◆ **Directions for this task**:
Pull every line holding the word "packsLow" from the data below and copy it.
── Supplied records
/-! Class 3: folios. -/

/-- 02 R66, R67, R72, R92, 10 R324: falloc and falloc.c with operands that pass the checks complete: an existing persistent
folio answers its handle with Z; a free slot, in the core that making room leaves, becomes a BOUND folio of zeros with the operands'
rank, size, handler and backing; without a place D is 0, NOCAP is set and nothing is displaced. -/
def Sys2Proof.Claims.FallocActs : Prop :=
  ∀ (s : State) (i : Iss) (f : IForm) (keyed : Bool), Issued s i → i.scalarGo f.guard = true → scalarDst false f.d →
    let rank := (f.ext8.extractLsb' 0 3).toNat
    let units := f.imm.toNat / 512
    let key := i.s32 f.b 0
    let owner := if keyed then none else some i.w.wg
    sizeOk rank f.imm.toNat = true → (keyed = true → key ≠ 0) → backingSub (fallocPair i f 2) = 0 →
    (keyed = true → i.core.keyedBefore s.coreClock i key = false) →
    (∀ slot fo, keyed = true → i.core.keyed i.ctx key = some (slot, fo) →
      ∃ t j, exec (fallocInstr keyed f) s = .next t ∧ t.iss = some j ∧ SameBytes s t ∧
        After i j false f.d ((handleOf slot fo.gen).setWidth 64) (setZ (setNocap i.w.sflags false) true)) ∧
    (∀ u inside k, (keyed = true → i.core.keyed i.ctx key = none) → i.core.freeSlots ≠ [] →
      i.core.capacityFor owner rank units = some (u, inside, k) →
      ∃ t j slot, exec (fallocInstr keyed f) s = .next t ∧ t.iss = some j ∧ slot ∈ i.core.freeSlots ∧
        After i j false f.d ((handleOf slot (k.folio slot).gen).setWidth 64) (setZ (setNocap i.w.sflags false) false) ∧
        OnlyFolio k j.core slot ∧
        j.core.folio slot = {
          gen := (k.folio slot).gen, state := .bound, rank := rank, pers := keyed, clm := none, own := owner
          size := units, start := u, handler := fallocPair i f 0, backing := fallocPair i f 2
          key := if keyed then key else 0, ctx := i.ctx, inSewn := inside } ∧
        ∀ a, Memory.read j.core.pad a =
          if 512 * u ≤ a ∧ a < 512 * (u + units) then Memory.blank else Memory.read k.pad a) ∧
    ((keyed = true → i.core.keyed i.ctx key = none) →
      i.core.freeSlots = [] ∨ i.core.capacityFor owner rank units = none →
      ∃ t j, exec (fallocInstr keyed f) s = .next t ∧ t.iss = some j ∧ SameBytes s t ∧
        (∀ n, j.core.folio n = i.core.folio n) ∧ After i j false f.d 0 (setZ (setNocap i.w.sflags true) false))

/-- 02 R62: where a core's units are as they are after some folios have been displaced. -/
def Sys2Proof.Claims.displaced (k : Core) (slots : List Nat) : Core := slots.foldl Core.loseFolio k

/-- 02 R63: the runs that compaction for a rank packs against unit 0: higher ranks, and the rank itself when it is 4 or more. -/
def Sys2Proof.Claims.packsLow (r : Nat) (x : Span) : Bool := decide (r < x.rank) || (x.rank == r && decide (4 ≤ r))

/-- 02 R63, R64: how room is made. Compaction keeps each CLOSING run where it is, packs each run of the bottom group above those
before it, and each of the top group below those after it, under the lowest CLOSING run and the top of the region; and where no
compaction does, the folios of lower rank that hold capacity become LOST, the highest-addressed first, no more of them than it
takes. -/
def Sys2Proof.Claims.RoomIsMade : Prop :=
  (∀ (region r : Nat) (l new : List Span), compact region r l = some new →
    let free := l.filter fun x => !x.fixed
    let ceil := (l.filter (·.fixed)).foldl (fun m x => Nat.min m x.start) region
    new.length = l.length ∧ (∀ x ∈ l, x.fixed = true → x ∈ new) ∧
      (∀ a x b, free.filter (packsLow r) = a ++ x :: b → { x with start := sumNat (a.map (·.len)) } ∈ new) ∧
      ∀ a x b, (free.filter fun x => !packsLow r x) = a ++ x :: b →
        { x with start := ceil - sumNat ((x :: b).map (·.len)) } ∈ new) ∧
  ∀ (k k' : Core) (r n u : Nat), k.settleIn r n = none → k.obtain r n = some (u, k') →
    let lower := (k.holders.filter fun p => decide (p.2.rank < r)).foldr insertFolio []
    (∀ p, p ∈ lower ↔ p ∈ k.holders ∧ p.2.rank < r) ∧ lower.Pairwise (fun p q => q.2.start ≤ p.2.start) ∧
      ∃ a b, lower.map (·.1) = a ++ b ∧ a ≠ [] ∧ (displaced k a).settleIn r n = some (u, k') ∧
        ∀ c d, a = c ++ d → d ≠ [] → (displaced k c).settleIn r n = none

/-- 02 R63, R64, R66, R67, R72, 10 R324: falloc and falloc.c complete, and how room is made for a folio.
The model's choices in it: notes/assumptions/36.md, notes/assumptions/38.md. -/
def Obligations.FallocCompletes : Prop := Claims.FallocActs ∧ Claims.RoomIsMade

/-- 02 R66, R67, R92, 10 R324, 17 R494: a falloc whose size its rank does not allow, or a falloc.c with key 0, traps FOLIO_BOUNDS, with
TRAPINFO values that the spec does not give; one whose BACKING is not canonical or not a multiple of 512 traps as MISALIGNED, with
the address; and a falloc.c stands at its instruction where that of a warp in a higher slot has been performed for its key in the
same core clock. -/
def Sys2Proof.Claims.FallocFails : Prop :=
  ∀ (s : State) (i : Iss) (f : IForm) (keyed : Bool), Issued s i → i.scalarGo f.guard = true →
    let backing := fallocPair i f 2
    let fits := sizeOk (f.ext8.extractLsb' 0 3).toNat f.imm.toNat
    (fits = false ∨ (keyed = true ∧ i.s32 f.b 0 = 0) → ∃ a b n, exec (fallocInstr keyed f) s =
      .next ({ s with freeCount := n }.takeTrap i.c i.wi i.fi (i.trapReq Cause.folioBounds 0 i.f.mask a b))) ∧
    (fits = true → (keyed = true → i.s32 f.b 0 ≠ 0) →
      (backingSub backing ≠ 0 → exec (fallocInstr keyed f) s = .next (s.takeTrap i.c i.wi i.fi
        (i.trapReq Cause.misaligned (backingSub backing) i.f.mask (backing.extractLsb' 0 32) (backing.extractLsb' 32 32)))) ∧
      (backingSub backing = 0 → keyed = true → i.core.keyedBefore s.coreClock i (i.s32 f.b 0) = true →
        exec (fallocInstr keyed f) s = .next s))

/-- 02 R57, R58, R68, 10 R325, R329: fopen answers the handle of the context's persistent folio with the key, or 0 with Z;
fquery answers a word of the entry of a slot, with Z where the handle is not live. -/
def Sys2Proof.Claims.FolioAnswers : Prop :=
  (∀ (s : State) (i : Iss) (f : RForm), Issued s i → i.scalarGo f.guard = true → scalarDst false f.d →
    let r := i.core.keyed i.ctx (i.s32 f.b (f.ext.signExtend 32))
    ∃ t, exec (.fopen f) s = .next t ∧
      ScalarDone s i false f.d (((r.map fun p => handleOf p.1 p.2.gen).getD 0).setWidth 64) (setZ i.w.sflags r.isNone) t) ∧
  ∀ (s : State) (i : Iss) (f : RForm) (n : BitVec 6), Issued s i → i.scalarGo f.guard = true → f.d = .s n →
    scalarDst true f.d →
    let h := i.s32 f.a 0
    let fo := i.core.folio (handleSlot h)
    handleSlot h < Config.folioSlots → handleGen h ≠ 0 →
    ∃ t, exec (.fquery f) s = .next t ∧
      ScalarDone s i true f.d
        (if fo.state ≠ .free ∧ fo.ctx ≠ i.ctx then 0 else fo.word (f.ext.extractLsb' 0 2).toNat)
        (setZ i.w.sflags (i.core.liveFolio i.ctx h).isNone) t

/-- 02 R58, R70, 10 R326: ffree makes a live folio's slot FREE with the next generation; fdrop makes it LOST, without
capacity or claim. -/
def Sys2Proof.Claims.FolioEnds : Prop :=
  ∀ (s : State) (i : Iss) (f : RForm) (slot : Nat) (fo : Folio), Issued s i → i.scalarGo f.guard = true →
    i.core.liveFolio i.ctx (i.s32 f.a 0) = some (slot, fo) → i.core.padBad = [] → i.core.folioLock i.wi slot = none →
    (∃ t j, exec (.ffree f) s = .next t ∧ t.iss = some j ∧ j.f = i.f.finish ∧ OnlyFolio i.core j.core slot ∧
      j.core.folio slot = { Folio.fresh with gen := nextGen fo.gen }) ∧
    ∃ t j, exec (.fdrop f) s = .next t ∧ t.iss = some j ∧ j.f = i.f.finish ∧ OnlyFolio i.core j.core slot ∧
      j.core.folio slot = if fo.state = .lost then fo
        else { fo with state := .lost, clm := none, start := 0, inSewn := false }

/-- 02 R58, R70, 10 R325, R326: what the queries of a folio answer, and what freeing and dropping one do. -/
def Obligations.FolioQueriesAndEnds : Prop := Claims.FolioAnswers ∧ Claims.FolioEnds

/-- 02 R58, 10 R323: an instruction on a folio whose handle is not live is a STALE_HANDLE trap with the handle. -/
def Sys2Proof.Claims.StaleHandles : Prop :=
  ∀ (s : State) (i : Iss) (f : RForm) (x : Instr), Issued s i → i.scalarGo f.guard = true →
    x ∈ [Instr.ffree f, .fdrop f, .fbind f, .fbindB f, .fdone f, .frwaitSt f] →
    i.core.liveFolio i.ctx (i.s32 f.a 0) = none →
    exec x s = .next (s.takeTrap i.c i.wi i.fi (i.trapReq Cause.staleHandle 0 i.f.mask (i.s32 f.a 0) 0))

/-- 02 R58, R66, R67, R92, 10 R323, R324: where falloc and falloc.c trap, and the trap of a handle that is not live.
The model's choices in it: notes/assumptions/39.md. -/
def Obligations.FolioTraps : Prop := Claims.FallocFails ∧ Claims.StaleHandles

/-- 02 R62, R70, R72, R89, 10 R327: fbind claims a LOST or BACKED folio for which room can be made, with fresh capacity of zeros in
the core that making it leaves, and answers 0; it answers 2 for a BOUND or CLOSING folio, 0 or 1 for a claimed one, and 3 with NOCAP without a place.
The model's choices in it: notes/assumptions/36.md, notes/assumptions/41.md. -/
def Obligations.FbindCompletes : Prop :=
  ∀ (s : State) (i : Iss) (f : RForm) (slot : Nat) (fo : Folio), Issued s i → i.scalarGo f.guard = true →
    scalarDst false f.d → i.core.liveFolio i.ctx (i.s32 f.a 0) = some (slot, fo) → NoQuanta i.core →
    (∀ code, (code = 2 ∧ (fo.state = .bound ∨ fo.state = .closing)) ∨
        (code = 0 ∧ fo.state = .rebinding ∧ fo.clm = some i.wi) ∨ (code = 1 ∧ fo.state = .rebinding ∧ fo.clm ≠ some i.wi) ∨
        (code = 3 ∧ (fo.state = .lost ∨ fo.state = .backed) ∧ i.core.obtain fo.rank fo.size = none) →
      ∃ t j, exec (.fbind f) s = .next t ∧ t.iss = some j ∧ (∀ n, j.core.folio n = i.core.folio n) ∧ SameBytes s t ∧
        After i j false f.d (BitVec.ofNat 64 code) (setNocap i.w.sflags (code == 3))) ∧
    ∀ u k, fo.state = .lost ∨ fo.state = .backed → i.core.obtain fo.rank fo.size = some (u, k) →
      ∃ t j, exec (.fbind f) s = .next t ∧ t.iss = some j ∧ After i j false f.d 0 (setNocap i.w.sflags false) ∧
        j.core.folio slot = { k.folio slot with state := .rebinding, clm := some i.wi, start := u, inSewn := false } ∧
        OnlyFolio k j.core slot ∧
        ∀ a, Memory.read j.core.pad a =
          if 512 * u ≤ a ∧ a < 512 * (u + fo.size) then Memory.blank else Memory.read k.pad a

/-- 02 R70, R72, R89, 10 R327: fbind.b makes a LOST folio, or one the warp has claimed, BACKED and answers 0; it answers 1 for
another's claim, 2 for a BOUND, CLOSING or BACKED folio, 4 without a backing. fdone makes the warp's claimed folio BOUND and
answers 0, and 5 otherwise.
The model's choices in it: notes/assumptions/41.md. -/
def Obligations.FbackAndFdoneComplete : Prop :=
  ∀ (s : State) (i : Iss) (f : RForm) (slot : Nat) (fo : Folio), Issued s i → i.scalarGo f.guard = true →
    scalarDst false f.d → i.core.liveFolio i.ctx (i.s32 f.a 0) = some (slot, fo) → NoQuanta i.core →
    (∀ code fo', (code = 2 ∧ fo' = fo ∧ (fo.state = .bound ∨ fo.state = .closing ∨ fo.state = .backed)) ∨
        (code = 1 ∧ fo' = fo ∧ fo.state = .rebinding ∧ fo.clm ≠ some i.wi) ∨
        (code = 4 ∧ fo' = fo ∧ fo.backing = 0 ∧ (fo.state = .lost ∨ (fo.state = .rebinding ∧ fo.clm = some i.wi))) ∨
        (code = 0 ∧ fo.backing ≠ 0 ∧ fo.state = .lost ∧ fo' = { fo with state := .backed }) ∨
        (code = 0 ∧ fo.backing ≠ 0 ∧ fo.state = .rebinding ∧ fo.clm = some i.wi ∧
          fo' = { fo with state := .backed, clm := none, start := 0, inSewn := false }) →
      ∃ t j, exec (.fbindB f) s = .next t ∧ t.iss = some j ∧ j.core.folio slot = fo' ∧ SameBytes s t ∧
        After i j false f.d (BitVec.ofNat 64 code) (setNocap i.w.sflags false)) ∧
    ∀ code fo', (code = 0 ∧ fo.state = .rebinding ∧ fo.clm = some i.wi ∧ fo' = { fo with state := .bound, clm := none }) ∨
        (code = 5 ∧ fo' = fo ∧ (fo.state ≠ .rebinding ∨ fo.clm ≠ some i.wi)) →
      ∃ t j, exec (.fdone f) s = .next t ∧ t.iss = some j ∧ j.core.folio slot = fo' ∧ SameBytes s t ∧
        After i j false f.d (BitVec.ofNat 64 code) i.w.sflags

/-- 02 R73, 10 R328: frwait.st answers the state of a folio that is not REBINDING, and waits for one that is; frwait.w
answers 0 where the word differs and waits where it does not; frwait.cap waits on ALLOC as it is at issue, and a wait on an ALLOC that has
been exceeded ends with the new one.
The model's choices in it: notes/assumptions/40.md. -/
def Obligations.FrwaitCompletes : Prop :=
  (∀ (s : State) (i : Iss) (f : RForm) (slot : Nat) (fo : Folio), Issued s i → i.scalarGo f.guard = true →
    scalarDst false f.d → i.core.liveFolio i.ctx (i.s32 f.a 0) = some (slot, fo) →
    (fo.state ≠ .rebinding → ∃ t j, exec (.frwaitSt f) s = .next t ∧ t.iss = some j ∧ SameBytes s t ∧
      After i j false f.d (BitVec.ofNat 64 fo.state.code) i.w.sflags) ∧
    (fo.state = .rebinding → exec (.frwaitSt f) s =
      .next (s.keepWaiting i (.folioState (i.s32 f.a 0) f.d (s.deadline (waitLimit f)))))) ∧
  (∀ (s : State) (i : Iss) (f : RForm) (p : Piece), Issued s i → i.scalarGo f.guard = true → scalarDst false f.d →
    let off := (i.s32 f.b 0).toNat
    s.probeLocal i .load false (i.s32 f.a 0) off (BitVec.ofNat 64 off) 4 4 = .go [p] → p.poisonedHome s = false →
    (∀ q ∈ i.w.quanta, q.loc.overlaps q.bytes p.loc p.bytes = false) →
    (BitVec.ofNat 32 (s.locRead i.c p.loc 4) ≠ i.s32 f.c 0 →
      ∃ t j, exec (.frwaitW f) s = .next t ∧ t.iss = some j ∧ SameBytes s t ∧ After i j false f.d 0 i.w.sflags) ∧
    (BitVec.ofNat 32 (s.locRead i.c p.loc 4) = i.s32 f.c 0 →
      ∃ t j, exec (.frwaitW f) s = .next t ∧ t.iss = some j ∧ SameBytes s t ∧ j.f.state = .waiting ∧
        j.f.wait = .folioWord (i.s32 f.a 0) off (i.s32 f.c 0) f.d (s.deadline (waitLimit f)))) ∧
  ∀ (s : State) (i : Iss), Issued s i →
    (∀ f, i.scalarGo f.guard = true → exec (.frwaitCap f) s =
      .next (s.keepWaiting i (.capacity i.core.cap.alloc f.d (s.deadline (waitLimit f))))) ∧
    ∀ base d limit, scalarDst false d → base < i.core.cap.alloc →
      ∃ j, (s.tryCapacity i base d limit).iss = some j ∧
        After i j false d (BitVec.ofNat 64 i.core.cap.alloc) i.w.sflags

namespace Sys2Proof.Claims

/-- The whole fragment has gone to a slot address, and nothing else of its warp has changed but the last mask that the
predictor's training keeps (13 R404). -/
def Gone (s : State) (i : Iss) (p : SlotAddr) (t : State) : Prop :=
  ∃ j, t.iss = some j ∧ j.f.pc = p ∧ j.f.mask = i.f.mask ∧ j.f.state = i.f.state ∧ j.f.lvl = i.f.lvl ∧
    j.f.rcd = i.f.rcd ∧ j.w = { i.w with frags := j.w.frags, lastMask := j.w.lastMask } ∧
    (∀ n, i.fi ≠ n → FMap.get j.w.frags n = FMap.get i.w.frags n) ∧ OnlyCore s t i.c ∧
    (∀ w', i.wi ≠ w' → t.warp i.c w' = s.warp i.c w') ∧ SameBytes s t

/-- Control has gone to a slot address with the whole fragment: the line judged is kept, the predictor may have been trained, and
an operand marked as read for the last time may be free; nothing else has changed. -/
def Sent (s : State) (i : Iss) (lr : BitVec 3) (p : SlotAddr) (t : State) : Prop :=
  ∃ j, t.iss = some j ∧ j.f.pc = p ∧ j.f.mask = i.f.mask ∧ j.f.state = i.f.state ∧ j.f.lvl = i.f.lvl ∧ j.f.rcd = i.f.rcd ∧
    j.f.priv = i.f.priv ∧ j.f.entry = none ∧
    j.w = { i.w with frags := j.w.frags, lastMask := j.w.lastMask, v := j.w.v, vTrap := j.w.vTrap } ∧
    (lr = 0 → j.w.v = i.w.v ∧ j.w.vTrap = i.w.vTrap) ∧ (∀ n, i.fi ≠ n → FMap.get j.w.frags n = FMap.get i.w.frags n) ∧
    t.core i.c = { s.core i.c with
      warps := (t.core i.c).warps, icache := (t.core i.c).icache, badLines := (t.core i.c).badLines
      events := (t.core i.c).events, predictor := (t.core i.c).predictor } ∧
    (∀ w', i.wi ≠ w' → t.warp i.c w' = s.warp i.c w') ∧ (∀ c', i.c ≠ c' → t.core c' = s.core c') ∧ t.parts = s.parts ∧
    t.ctxs = s.ctxs ∧ t.launches = s.launches ∧ SameBytes s t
────
◆ **Exercise result**:
def Sys2Proof.Claims.packsLow (r : Nat) (x : Span) : Bool := decide (r < x.rank) || (x.rank == r && decide (4 ≤ r))
      (∀ a x b, free.filter (packsLow r) = a ++ x :: b → { x with start := sumNat (a.map (·.len)) } ∈ new) ∧
      ∀ a x b, (free.filter fun x => !packsLow r x) = a ++ x :: b →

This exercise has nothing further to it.